* _Required action_:
Of the entries below, return only those lines from the line with "have hhead := commandWord_ofNat" to the line with "rw [encode, hcount, BitVec.ofNat_or]", exactly, both included.

►

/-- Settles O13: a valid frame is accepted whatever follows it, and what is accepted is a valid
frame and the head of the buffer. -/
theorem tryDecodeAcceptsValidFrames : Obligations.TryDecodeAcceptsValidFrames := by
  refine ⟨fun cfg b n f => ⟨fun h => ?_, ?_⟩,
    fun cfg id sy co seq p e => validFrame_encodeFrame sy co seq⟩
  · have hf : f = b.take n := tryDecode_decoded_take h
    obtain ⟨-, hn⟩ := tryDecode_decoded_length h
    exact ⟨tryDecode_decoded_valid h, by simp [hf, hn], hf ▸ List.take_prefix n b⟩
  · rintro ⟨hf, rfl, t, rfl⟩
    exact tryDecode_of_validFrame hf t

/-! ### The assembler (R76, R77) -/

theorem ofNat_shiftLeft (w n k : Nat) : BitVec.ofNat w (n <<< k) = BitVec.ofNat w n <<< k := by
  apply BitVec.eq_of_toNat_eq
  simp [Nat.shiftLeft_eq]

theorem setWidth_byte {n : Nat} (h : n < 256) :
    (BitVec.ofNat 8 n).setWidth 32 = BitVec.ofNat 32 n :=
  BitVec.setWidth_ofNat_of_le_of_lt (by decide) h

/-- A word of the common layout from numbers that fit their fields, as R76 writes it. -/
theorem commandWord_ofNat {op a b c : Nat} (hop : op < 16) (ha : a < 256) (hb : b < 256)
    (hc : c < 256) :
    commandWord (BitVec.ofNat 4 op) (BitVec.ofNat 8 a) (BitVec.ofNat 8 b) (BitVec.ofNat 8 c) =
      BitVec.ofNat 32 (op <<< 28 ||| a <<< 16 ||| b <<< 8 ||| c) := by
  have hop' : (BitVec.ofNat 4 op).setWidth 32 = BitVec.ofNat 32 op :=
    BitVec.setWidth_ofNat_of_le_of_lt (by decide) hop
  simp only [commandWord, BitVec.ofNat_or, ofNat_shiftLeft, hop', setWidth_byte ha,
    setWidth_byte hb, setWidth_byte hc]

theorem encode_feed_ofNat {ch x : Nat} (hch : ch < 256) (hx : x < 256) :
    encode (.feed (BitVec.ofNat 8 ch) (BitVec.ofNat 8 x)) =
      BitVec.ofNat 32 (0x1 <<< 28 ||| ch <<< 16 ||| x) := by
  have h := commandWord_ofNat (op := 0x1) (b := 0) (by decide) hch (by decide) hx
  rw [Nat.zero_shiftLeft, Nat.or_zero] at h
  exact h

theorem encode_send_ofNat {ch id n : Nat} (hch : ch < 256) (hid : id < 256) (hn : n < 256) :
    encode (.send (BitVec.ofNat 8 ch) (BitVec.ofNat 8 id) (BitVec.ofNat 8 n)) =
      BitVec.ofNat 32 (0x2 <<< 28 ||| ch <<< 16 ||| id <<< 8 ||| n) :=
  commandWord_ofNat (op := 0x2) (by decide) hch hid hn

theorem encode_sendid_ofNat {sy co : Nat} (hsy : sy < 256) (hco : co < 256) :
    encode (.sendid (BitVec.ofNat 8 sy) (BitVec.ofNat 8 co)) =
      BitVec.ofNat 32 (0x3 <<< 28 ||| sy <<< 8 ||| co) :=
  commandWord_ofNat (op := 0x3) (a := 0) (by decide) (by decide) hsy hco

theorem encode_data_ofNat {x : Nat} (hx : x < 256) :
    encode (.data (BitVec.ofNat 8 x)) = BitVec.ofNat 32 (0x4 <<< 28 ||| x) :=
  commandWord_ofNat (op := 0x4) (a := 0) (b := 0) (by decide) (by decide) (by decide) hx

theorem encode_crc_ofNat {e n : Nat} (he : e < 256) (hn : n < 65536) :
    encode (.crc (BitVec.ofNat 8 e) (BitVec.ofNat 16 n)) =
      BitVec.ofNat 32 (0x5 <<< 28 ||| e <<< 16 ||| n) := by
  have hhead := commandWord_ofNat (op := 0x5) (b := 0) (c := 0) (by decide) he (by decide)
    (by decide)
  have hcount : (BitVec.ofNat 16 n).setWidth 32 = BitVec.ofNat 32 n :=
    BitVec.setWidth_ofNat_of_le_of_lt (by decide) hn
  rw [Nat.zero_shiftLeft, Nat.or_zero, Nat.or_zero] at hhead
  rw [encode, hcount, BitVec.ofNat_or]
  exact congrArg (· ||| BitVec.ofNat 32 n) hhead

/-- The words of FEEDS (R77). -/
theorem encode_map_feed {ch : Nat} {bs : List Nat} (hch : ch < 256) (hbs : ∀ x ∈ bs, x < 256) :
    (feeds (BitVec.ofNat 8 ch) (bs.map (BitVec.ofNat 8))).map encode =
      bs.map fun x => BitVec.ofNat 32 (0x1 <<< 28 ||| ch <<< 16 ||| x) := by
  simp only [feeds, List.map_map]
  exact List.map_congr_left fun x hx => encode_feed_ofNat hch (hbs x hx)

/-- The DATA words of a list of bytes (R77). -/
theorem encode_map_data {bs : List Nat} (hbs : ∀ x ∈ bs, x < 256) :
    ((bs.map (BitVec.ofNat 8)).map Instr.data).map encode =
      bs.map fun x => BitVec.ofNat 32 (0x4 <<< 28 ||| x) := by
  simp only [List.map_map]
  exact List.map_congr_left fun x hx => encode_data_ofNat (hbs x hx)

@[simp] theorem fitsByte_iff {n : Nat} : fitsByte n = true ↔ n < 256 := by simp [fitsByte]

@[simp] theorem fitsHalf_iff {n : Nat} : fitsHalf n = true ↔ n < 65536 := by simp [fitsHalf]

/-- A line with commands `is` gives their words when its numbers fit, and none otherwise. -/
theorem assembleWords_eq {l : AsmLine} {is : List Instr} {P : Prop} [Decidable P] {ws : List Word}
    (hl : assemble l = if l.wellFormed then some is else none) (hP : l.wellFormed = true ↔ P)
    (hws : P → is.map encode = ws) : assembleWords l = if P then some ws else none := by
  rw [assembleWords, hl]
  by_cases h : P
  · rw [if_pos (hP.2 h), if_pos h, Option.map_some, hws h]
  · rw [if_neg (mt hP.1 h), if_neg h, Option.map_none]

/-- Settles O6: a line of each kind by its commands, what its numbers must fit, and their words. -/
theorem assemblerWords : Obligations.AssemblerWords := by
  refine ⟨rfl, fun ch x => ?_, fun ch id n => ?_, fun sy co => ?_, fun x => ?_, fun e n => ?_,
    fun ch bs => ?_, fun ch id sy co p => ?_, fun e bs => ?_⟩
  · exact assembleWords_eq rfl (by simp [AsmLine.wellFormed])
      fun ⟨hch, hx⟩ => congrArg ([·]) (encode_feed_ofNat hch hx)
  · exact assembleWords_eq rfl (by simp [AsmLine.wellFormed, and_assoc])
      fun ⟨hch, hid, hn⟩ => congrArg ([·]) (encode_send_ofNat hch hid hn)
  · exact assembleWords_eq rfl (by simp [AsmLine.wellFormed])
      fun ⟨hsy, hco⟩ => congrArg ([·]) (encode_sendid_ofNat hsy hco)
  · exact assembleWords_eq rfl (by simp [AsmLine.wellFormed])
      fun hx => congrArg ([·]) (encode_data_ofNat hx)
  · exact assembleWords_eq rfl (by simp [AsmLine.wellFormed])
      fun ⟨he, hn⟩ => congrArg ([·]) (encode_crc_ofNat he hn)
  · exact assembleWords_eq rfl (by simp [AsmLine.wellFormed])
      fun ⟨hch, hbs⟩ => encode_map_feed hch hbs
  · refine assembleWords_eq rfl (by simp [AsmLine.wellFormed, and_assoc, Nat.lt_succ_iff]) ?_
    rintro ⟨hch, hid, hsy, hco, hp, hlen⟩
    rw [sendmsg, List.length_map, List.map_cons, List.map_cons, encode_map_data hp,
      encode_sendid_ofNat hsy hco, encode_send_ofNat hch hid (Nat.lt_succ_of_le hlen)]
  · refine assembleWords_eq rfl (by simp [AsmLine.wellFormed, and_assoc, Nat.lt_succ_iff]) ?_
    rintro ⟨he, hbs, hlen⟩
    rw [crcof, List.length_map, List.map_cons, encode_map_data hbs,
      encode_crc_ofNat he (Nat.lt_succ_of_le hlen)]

◄

* _Exercise result_:
  have hhead := commandWord_ofNat (op := 0x5) (b := 0) (c := 0) (by decide) he (by decide)
    (by decide)
  have hcount : (BitVec.ofNat 16 n).setWidth 32 = BitVec.ofNat 32 n :=
    BitVec.setWidth_ofNat_of_le_of_lt (by decide) hn
  rw [Nat.zero_shiftLeft, Nat.or_zero, Nat.or_zero] at hhead
  rw [encode, hcount, BitVec.ofNat_or]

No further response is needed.